[Records excerpted from a collection]
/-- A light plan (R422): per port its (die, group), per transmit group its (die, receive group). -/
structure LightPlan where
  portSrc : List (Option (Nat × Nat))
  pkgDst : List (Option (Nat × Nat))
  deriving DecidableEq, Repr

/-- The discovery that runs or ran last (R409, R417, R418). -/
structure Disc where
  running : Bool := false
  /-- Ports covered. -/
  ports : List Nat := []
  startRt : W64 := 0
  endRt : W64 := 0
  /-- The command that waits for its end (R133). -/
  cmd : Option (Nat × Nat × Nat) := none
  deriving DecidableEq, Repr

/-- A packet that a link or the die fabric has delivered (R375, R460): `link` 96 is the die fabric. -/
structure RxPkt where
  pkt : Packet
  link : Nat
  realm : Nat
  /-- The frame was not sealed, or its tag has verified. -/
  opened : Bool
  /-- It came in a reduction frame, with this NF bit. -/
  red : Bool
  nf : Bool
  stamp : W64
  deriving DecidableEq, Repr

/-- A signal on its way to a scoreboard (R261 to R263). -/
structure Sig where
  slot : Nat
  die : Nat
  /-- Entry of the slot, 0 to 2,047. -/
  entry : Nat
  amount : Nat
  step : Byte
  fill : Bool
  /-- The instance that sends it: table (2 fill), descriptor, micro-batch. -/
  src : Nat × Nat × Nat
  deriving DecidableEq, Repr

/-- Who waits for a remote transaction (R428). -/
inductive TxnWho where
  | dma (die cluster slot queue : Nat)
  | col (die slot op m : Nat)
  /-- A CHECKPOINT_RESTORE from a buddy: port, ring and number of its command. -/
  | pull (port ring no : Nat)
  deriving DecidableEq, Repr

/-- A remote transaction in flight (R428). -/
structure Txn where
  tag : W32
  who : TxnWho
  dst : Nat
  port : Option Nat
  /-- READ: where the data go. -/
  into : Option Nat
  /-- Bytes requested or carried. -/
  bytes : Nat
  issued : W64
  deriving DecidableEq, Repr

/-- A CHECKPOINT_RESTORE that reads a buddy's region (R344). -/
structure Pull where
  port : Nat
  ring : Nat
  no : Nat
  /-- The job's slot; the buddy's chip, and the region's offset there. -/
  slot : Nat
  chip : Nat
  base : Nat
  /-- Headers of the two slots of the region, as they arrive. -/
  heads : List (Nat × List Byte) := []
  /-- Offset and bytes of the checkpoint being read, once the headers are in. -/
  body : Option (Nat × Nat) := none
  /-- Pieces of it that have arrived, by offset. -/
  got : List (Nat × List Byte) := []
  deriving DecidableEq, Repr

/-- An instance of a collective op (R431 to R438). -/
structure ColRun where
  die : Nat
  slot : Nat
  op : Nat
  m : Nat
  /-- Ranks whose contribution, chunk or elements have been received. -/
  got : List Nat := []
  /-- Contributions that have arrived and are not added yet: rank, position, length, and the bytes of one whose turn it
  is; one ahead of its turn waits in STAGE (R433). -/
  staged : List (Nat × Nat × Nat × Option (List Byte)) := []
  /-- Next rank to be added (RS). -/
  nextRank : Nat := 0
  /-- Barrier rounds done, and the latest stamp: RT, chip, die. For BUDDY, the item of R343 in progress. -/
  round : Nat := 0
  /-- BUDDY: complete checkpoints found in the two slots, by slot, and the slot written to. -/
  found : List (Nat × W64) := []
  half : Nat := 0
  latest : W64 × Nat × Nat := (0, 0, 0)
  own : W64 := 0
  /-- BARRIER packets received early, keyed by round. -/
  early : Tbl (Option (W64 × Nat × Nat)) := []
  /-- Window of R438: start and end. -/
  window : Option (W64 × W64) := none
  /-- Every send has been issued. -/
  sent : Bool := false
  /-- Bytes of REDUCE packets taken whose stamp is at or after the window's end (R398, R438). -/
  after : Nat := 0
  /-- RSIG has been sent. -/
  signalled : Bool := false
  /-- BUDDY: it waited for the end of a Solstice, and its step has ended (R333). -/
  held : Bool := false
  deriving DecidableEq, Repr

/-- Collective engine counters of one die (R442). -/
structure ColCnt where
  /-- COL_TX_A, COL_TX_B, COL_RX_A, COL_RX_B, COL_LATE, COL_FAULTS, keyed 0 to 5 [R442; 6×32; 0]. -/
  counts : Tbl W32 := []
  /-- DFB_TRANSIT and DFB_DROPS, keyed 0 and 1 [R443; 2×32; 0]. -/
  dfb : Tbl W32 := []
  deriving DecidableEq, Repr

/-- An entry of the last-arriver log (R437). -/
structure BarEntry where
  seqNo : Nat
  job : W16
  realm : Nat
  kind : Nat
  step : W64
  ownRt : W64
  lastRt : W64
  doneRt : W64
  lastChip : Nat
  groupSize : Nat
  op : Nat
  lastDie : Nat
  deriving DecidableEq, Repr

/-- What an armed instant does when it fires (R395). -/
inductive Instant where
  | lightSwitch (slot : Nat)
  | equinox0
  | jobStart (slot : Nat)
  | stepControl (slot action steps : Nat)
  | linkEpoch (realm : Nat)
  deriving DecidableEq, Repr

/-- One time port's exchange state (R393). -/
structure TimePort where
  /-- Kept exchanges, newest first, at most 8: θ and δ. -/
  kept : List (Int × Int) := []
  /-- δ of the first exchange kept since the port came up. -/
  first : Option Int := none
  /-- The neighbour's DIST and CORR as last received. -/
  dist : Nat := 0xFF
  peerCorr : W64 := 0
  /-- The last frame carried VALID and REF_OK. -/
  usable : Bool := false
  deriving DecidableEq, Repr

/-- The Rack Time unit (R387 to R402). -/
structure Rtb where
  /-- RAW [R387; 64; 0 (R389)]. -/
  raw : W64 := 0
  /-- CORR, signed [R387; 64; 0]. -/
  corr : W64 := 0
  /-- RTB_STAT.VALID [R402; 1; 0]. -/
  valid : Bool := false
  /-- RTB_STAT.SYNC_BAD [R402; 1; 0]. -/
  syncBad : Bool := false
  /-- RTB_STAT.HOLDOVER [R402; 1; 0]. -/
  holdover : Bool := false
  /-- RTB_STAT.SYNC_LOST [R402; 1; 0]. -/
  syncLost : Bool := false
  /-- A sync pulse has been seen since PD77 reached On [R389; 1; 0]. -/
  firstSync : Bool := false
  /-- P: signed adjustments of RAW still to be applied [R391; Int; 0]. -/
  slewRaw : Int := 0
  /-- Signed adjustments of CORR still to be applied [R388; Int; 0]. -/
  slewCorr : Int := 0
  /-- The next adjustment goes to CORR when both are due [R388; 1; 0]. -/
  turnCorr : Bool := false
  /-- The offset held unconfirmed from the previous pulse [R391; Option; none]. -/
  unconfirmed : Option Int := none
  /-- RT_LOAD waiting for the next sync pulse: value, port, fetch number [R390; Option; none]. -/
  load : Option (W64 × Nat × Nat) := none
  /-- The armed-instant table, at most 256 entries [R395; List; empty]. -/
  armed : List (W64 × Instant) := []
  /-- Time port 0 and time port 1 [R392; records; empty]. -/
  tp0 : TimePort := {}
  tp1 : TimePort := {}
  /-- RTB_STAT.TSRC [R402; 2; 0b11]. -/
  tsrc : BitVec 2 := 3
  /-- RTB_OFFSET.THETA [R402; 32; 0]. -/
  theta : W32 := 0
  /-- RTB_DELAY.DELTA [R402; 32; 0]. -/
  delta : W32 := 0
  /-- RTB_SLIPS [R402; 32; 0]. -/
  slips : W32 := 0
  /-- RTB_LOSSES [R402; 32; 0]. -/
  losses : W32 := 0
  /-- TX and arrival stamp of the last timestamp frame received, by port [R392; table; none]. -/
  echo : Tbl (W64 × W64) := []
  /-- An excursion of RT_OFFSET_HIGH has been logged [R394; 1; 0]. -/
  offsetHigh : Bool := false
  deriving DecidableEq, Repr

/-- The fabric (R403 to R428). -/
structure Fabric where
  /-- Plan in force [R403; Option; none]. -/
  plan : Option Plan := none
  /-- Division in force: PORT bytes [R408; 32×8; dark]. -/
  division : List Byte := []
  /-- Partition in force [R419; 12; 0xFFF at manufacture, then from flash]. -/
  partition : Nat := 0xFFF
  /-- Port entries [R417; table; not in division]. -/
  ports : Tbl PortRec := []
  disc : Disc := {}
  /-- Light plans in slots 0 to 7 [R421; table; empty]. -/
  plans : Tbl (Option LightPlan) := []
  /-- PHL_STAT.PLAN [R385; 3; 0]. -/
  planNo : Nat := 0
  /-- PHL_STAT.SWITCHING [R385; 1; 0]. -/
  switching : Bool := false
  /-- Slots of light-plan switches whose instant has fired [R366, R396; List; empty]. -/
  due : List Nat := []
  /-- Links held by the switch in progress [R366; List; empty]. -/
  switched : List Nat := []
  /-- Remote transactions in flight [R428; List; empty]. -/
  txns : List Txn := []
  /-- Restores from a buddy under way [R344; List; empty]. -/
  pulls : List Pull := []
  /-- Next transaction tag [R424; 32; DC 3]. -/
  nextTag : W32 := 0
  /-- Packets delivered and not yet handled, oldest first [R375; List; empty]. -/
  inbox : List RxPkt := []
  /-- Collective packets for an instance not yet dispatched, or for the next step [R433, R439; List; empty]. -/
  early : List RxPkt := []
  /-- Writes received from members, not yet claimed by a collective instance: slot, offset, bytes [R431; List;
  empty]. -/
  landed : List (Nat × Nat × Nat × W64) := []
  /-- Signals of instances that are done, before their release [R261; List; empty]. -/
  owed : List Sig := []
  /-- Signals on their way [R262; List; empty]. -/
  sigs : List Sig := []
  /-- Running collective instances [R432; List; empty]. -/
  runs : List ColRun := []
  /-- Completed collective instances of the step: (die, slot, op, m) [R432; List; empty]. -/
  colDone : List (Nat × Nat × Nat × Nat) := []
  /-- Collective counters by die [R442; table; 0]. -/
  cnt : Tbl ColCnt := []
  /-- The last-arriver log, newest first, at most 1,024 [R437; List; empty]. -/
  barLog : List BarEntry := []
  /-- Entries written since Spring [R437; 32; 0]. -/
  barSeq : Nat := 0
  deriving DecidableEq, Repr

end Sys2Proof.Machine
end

How to complete this task:
From the first line of the data above through the line containing "startRt : W64 := 0", repeat each line exactly, and add nothing.

Completed task:
/-- A light plan (R422): per port its (die, group), per transmit group its (die, receive group). -/
structure LightPlan where
  portSrc : List (Option (Nat × Nat))
  pkgDst : List (Option (Nat × Nat))
  deriving DecidableEq, Repr

/-- The discovery that runs or ran last (R409, R417, R418). -/
structure Disc where
  running : Bool := false
  /-- Ports covered. -/
  ports : List Nat := []
  startRt : W64 := 0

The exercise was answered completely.